_ASSIGNED TASK_: For the material below, count the lines containing "anchor" and reply with the number alone.

_SUPPLIED MATERIAL_:
-- ==== Sys2Proof/Machine/Coll.lean ====
section
/-! DEFINITION. The collective engine (spec/19 R408 to R418): descriptors, what each participant sends and makes of what it receives, the
life of an instance, its stamp; and the instructions `coll`, `cwait` and `cabort` (R412, R413, R421, R425). -/
namespace Sys2Proof.Machine

/-! ### Members -/

/-- The members of a mask, ascending. -/
def membersOf (m : BitVec 1024) : List Nat := (List.range 1024).filter m.getLsbD

/-- A mask of members. -/
def maskOfMembers (ms : List Nat) : BitVec 1024 := ms.foldl (fun m k => m ||| BitVec.ofNat 1024 (2 ^ (k % 1024))) 0

/-- Sends a message to members other than this one. -/
def State.sendTo (s : State) (ms : List Nat) (x : MemberMsg) : State :=
  (ms.filter (· != s.self)).foldl (fun s m => s.send (.member m x)) s

/-- Whether the device belongs to no view (R402). -/
def State.excluded (s : State) : Bool := s.viewNo == 0

/-! ### Descriptors (R409, R410) -/

/-- Bytes of an element (R409, R412). -/
def CollDesc.unit (d : CollDesc) : Nat := if d.fmt = .none then 1 else elemBits d.fmt / 8

/-- Bytes of a chunk. -/
def CollDesc.chunk (d : CollDesc) : Nat := d.count * d.unit

/-- Whether the kind is a reduction, and whether it sums floats exactly. -/
def CollDesc.reduces (d : CollDesc) : Bool := d.kind == .allReduce || d.kind == .reduceScatter
def CollDesc.floats (d : CollDesc) : Bool := d.fmt == .f32 || d.fmt == .bf16 || d.fmt == .f16
def CollDesc.exact (d : CollDesc) : Bool := d.reduces && d.floats && d.op ≤ 1

/-- How many members mset names, and a member's mask rank. -/
def CollDesc.width (d : CollDesc) : Nat := (membersOf d.mset).length
def CollDesc.rank (d : CollDesc) (m : Nat) : Nat := ((membersOf d.mset).filter (· < m)).length

/-- Bytes of the source and destination buffers. -/
def CollDesc.srcLen (d : CollDesc) : Nat :=
  match d.kind with | .reduceScatter | .allToAll => d.width * d.chunk | _ => d.chunk
def CollDesc.dstLen (d : CollDesc) : Nat :=
  match d.kind with | .allGather | .allToAll => d.width * d.chunk | _ => d.chunk

/-- What this member sends to member j: a run of its source, or nothing. -/
def CollDesc.part (d : CollDesc) (self j : Nat) : Option Bytes :=
  match d.kind with
  | .reduceScatter | .allToAll => some (d.src + d.rank j * d.chunk, d.chunk)
  | .broadcast => if self = d.root then some (d.src, d.chunk) else none
  | _ => some (d.src, d.chunk)

/-- A descriptor's bytes and its instruction's fields (R409, R412). -/
def collDesc (kind : CollKind) (f : Fmt) (uns : Bool) (bs : List Byte) : CollDesc where
  kind := kind
  fmt := f
  uns := uns
  op := fieldAt bs 0 1
  mode := fieldAt bs 1 1
  anchor := intAt bs 2 2
  comm := fieldAt bs 4 2
  root := fieldAt bs 6 2
  count := fieldAt bs 8 8
  src := fieldAt bs 0x10 8
  dst := fieldAt bs 0x18 8
  msetAt := fieldAt bs 0x20 8
  mset := 0
  stamp := fieldAt bs 0x28 8
  record := fieldAt bs 0x38 8

/-- Whether a run of bytes lies in one window. -/
def inOneWindow (a len : Nat) : Bool := match placeAccess a len with | .ok _ => true | .error _ => false

/-- The content checks that need no reading (R413, R409). -/
def CollDesc.contentBad (d : CollDesc) (bs : List Byte) : Bool :=
  (if d.reduces then decide (3 < d.op) else d.op != 0) || decide (1 < d.mode)
    || (if d.exact then decide (d.anchor < -160) || decide (127 < d.anchor) else d.anchor != 0)
    || (if d.kind == .broadcast then decide (1023 < d.root) else d.root != 0)
    || d.count == 0 || decide (2 ^ 32 / d.unit < d.count) || fieldAt bs 0x34 4 != 0
    || fieldAt bs 0x20 8 % 8 != 0 || !inOneWindow (fieldAt bs 0x20 8) 128
    || d.stamp % 8 != 0 || !inOneWindow d.stamp 8 || (d.record != 0 && (d.record % 8 != 0 || !inOneWindow d.record 8))

/-- Whether a member reads its source: in a broadcast only the root does (R410). -/
def CollDesc.sends (d : CollDesc) (self : Nat) : Bool := d.kind != .broadcast || self == d.root

/-- The content checks that need mset. -/
def CollDesc.membersBad (d : CollDesc) (domain : BitVec 1024) (self : Nat) : Bool :=
  d.mset &&& ~~~domain != 0 || !d.mset.getLsbD self || (d.sends self && !inOneWindow d.src d.srcLen) || !inOneWindow d.dst d.dstLen

/-- The digest of an instance's descriptor (R414, log entry 26). -/
def CollDesc.digest (d : CollDesc) : List Byte :=
  (sha384 (leBytes 1 (match d.kind with | .allReduce => 0 | .reduceScatter => 1 | .allGather => 2 | .broadcast => 3 | .allToAll => 4)
    ++ leBytes 1 d.fmt.code ++ leBytes 1 d.uns.toNat ++ leBytes 1 d.op ++ leBytes 1 d.mode ++ leBytes 2 (BitVec.ofInt 16 d.anchor).toNat
    ++ leBytes 8 d.count ++ leBytes 2 d.root ++ leBytes 128 d.mset.toNat)).take 16

/-! ### Elements and partial sums (R411, log entry 26) -/

/-- An element of a partial sum: an exact value or a code, with bits 0 inexact, 1 overflow, 2 invalid, 3 poison. -/
structure CollElem where
  v  : Int
  fl : Nat
deriving DecidableEq, Repr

_WORKED SOLUTION_: 3